= Records from a data collection =
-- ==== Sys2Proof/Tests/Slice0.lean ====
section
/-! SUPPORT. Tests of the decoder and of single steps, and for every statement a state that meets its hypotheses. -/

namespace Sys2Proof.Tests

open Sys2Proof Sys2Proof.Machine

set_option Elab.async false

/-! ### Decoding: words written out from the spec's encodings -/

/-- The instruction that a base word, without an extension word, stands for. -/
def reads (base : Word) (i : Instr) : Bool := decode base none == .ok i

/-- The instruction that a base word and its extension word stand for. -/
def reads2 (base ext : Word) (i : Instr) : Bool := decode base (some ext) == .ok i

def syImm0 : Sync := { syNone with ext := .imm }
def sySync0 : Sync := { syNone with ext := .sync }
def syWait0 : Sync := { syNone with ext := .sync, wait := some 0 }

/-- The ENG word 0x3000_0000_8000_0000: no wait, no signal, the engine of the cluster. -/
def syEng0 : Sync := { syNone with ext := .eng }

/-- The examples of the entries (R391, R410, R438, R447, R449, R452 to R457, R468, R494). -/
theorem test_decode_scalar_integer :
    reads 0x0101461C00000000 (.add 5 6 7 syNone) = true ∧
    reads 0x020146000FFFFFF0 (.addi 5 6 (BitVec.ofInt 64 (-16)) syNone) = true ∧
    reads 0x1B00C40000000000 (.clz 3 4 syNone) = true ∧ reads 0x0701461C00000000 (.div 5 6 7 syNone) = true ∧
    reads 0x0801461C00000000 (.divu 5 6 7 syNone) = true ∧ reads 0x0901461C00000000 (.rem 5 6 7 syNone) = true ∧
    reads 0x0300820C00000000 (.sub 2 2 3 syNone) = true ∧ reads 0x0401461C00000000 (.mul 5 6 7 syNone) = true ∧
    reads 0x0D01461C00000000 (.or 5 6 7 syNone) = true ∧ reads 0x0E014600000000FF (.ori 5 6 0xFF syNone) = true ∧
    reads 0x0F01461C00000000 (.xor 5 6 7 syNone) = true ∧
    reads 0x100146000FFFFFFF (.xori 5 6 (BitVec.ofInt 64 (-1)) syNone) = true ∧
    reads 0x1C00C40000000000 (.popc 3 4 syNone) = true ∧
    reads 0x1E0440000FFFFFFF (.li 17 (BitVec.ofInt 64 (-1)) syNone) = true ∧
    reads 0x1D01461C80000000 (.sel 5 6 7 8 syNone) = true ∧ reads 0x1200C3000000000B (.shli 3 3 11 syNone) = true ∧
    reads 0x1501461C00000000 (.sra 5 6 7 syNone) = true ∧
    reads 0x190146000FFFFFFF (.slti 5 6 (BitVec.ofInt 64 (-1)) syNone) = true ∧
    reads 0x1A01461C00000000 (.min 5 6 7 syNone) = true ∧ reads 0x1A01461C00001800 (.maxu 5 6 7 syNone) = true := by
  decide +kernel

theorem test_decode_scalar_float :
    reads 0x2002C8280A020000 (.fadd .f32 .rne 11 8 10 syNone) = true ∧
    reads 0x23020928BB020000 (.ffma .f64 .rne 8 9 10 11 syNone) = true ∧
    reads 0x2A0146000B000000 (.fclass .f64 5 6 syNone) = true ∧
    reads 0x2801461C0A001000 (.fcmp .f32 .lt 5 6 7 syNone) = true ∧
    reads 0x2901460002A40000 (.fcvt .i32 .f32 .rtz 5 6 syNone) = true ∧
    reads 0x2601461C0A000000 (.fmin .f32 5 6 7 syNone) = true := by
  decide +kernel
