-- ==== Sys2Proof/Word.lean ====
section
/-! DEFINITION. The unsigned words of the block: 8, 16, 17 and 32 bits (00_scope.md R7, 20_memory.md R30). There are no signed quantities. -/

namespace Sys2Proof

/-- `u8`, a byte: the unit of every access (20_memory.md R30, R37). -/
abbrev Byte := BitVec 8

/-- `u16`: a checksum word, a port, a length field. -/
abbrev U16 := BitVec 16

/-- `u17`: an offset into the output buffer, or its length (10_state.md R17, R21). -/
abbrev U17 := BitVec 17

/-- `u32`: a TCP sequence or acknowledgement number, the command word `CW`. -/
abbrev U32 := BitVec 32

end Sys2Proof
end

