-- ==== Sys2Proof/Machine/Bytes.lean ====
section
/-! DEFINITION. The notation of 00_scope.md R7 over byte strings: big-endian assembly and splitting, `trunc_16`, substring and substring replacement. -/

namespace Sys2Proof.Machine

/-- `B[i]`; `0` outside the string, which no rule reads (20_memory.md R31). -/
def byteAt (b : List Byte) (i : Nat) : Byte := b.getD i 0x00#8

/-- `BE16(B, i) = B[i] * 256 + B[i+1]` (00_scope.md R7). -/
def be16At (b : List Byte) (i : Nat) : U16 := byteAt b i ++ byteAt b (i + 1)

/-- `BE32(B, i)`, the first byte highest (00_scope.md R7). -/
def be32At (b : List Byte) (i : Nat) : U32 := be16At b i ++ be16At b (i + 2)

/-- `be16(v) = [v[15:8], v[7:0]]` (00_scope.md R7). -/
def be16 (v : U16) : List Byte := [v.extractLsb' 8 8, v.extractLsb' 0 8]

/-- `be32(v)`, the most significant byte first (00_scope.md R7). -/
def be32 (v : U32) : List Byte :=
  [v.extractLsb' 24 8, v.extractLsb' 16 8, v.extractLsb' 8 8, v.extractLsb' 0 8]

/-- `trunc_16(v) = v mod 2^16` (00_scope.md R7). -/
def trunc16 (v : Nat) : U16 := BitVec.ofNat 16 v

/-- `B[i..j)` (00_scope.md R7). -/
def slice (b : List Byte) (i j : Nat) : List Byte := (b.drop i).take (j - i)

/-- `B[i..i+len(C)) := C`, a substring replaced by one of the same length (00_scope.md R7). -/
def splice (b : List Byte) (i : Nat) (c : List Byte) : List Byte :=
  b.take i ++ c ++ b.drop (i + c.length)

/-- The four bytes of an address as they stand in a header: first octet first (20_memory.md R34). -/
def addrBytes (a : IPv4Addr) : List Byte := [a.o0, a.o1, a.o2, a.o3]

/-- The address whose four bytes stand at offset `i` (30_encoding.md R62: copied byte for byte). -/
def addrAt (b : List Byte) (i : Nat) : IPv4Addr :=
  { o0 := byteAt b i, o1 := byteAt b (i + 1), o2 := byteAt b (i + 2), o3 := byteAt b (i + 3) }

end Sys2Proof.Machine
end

= Task description =
Would you print exactly, and only, the lines of the data above from the line with "the cluster. -/" through the line with "reads 0x190146000FFFFFFF (.slti", inclusive?

= Output of the exercise =
/-- The ENG word 0x3000_0000_8000_0000: no wait, no signal, the engine of the cluster. -/
def syEng0 : Sync := { syNone with ext := .eng }

/-- The examples of the entries (R391, R410, R438, R447, R449, R452 to R457, R468, R494). -/
theorem test_decode_scalar_integer :
    reads 0x0101461C00000000 (.add 5 6 7 syNone) = true ∧
    reads 0x020146000FFFFFF0 (.addi 5 6 (BitVec.ofInt 64 (-16)) syNone) = true ∧
    reads 0x1B00C40000000000 (.clz 3 4 syNone) = true ∧ reads 0x0701461C00000000 (.div 5 6 7 syNone) = true ∧
    reads 0x0801461C00000000 (.divu 5 6 7 syNone) = true ∧ reads 0x0901461C00000000 (.rem 5 6 7 syNone) = true ∧
    reads 0x0300820C00000000 (.sub 2 2 3 syNone) = true ∧ reads 0x0401461C00000000 (.mul 5 6 7 syNone) = true ∧
    reads 0x0D01461C00000000 (.or 5 6 7 syNone) = true ∧ reads 0x0E014600000000FF (.ori 5 6 0xFF syNone) = true ∧
    reads 0x0F01461C00000000 (.xor 5 6 7 syNone) = true ∧
    reads 0x100146000FFFFFFF (.xori 5 6 (BitVec.ofInt 64 (-1)) syNone) = true ∧
    reads 0x1C00C40000000000 (.popc 3 4 syNone) = true ∧
    reads 0x1E0440000FFFFFFF (.li 17 (BitVec.ofInt 64 (-1)) syNone) = true ∧
    reads 0x1D01461C80000000 (.sel 5 6 7 8 syNone) = true ∧ reads 0x1200C3000000000B (.shli 3 3 11 syNone) = true ∧
    reads 0x1501461C00000000 (.sra 5 6 7 syNone) = true ∧
    reads 0x190146000FFFFFFF (.slti 5 6 (BitVec.ofInt 64 (-1)) syNone) = true ∧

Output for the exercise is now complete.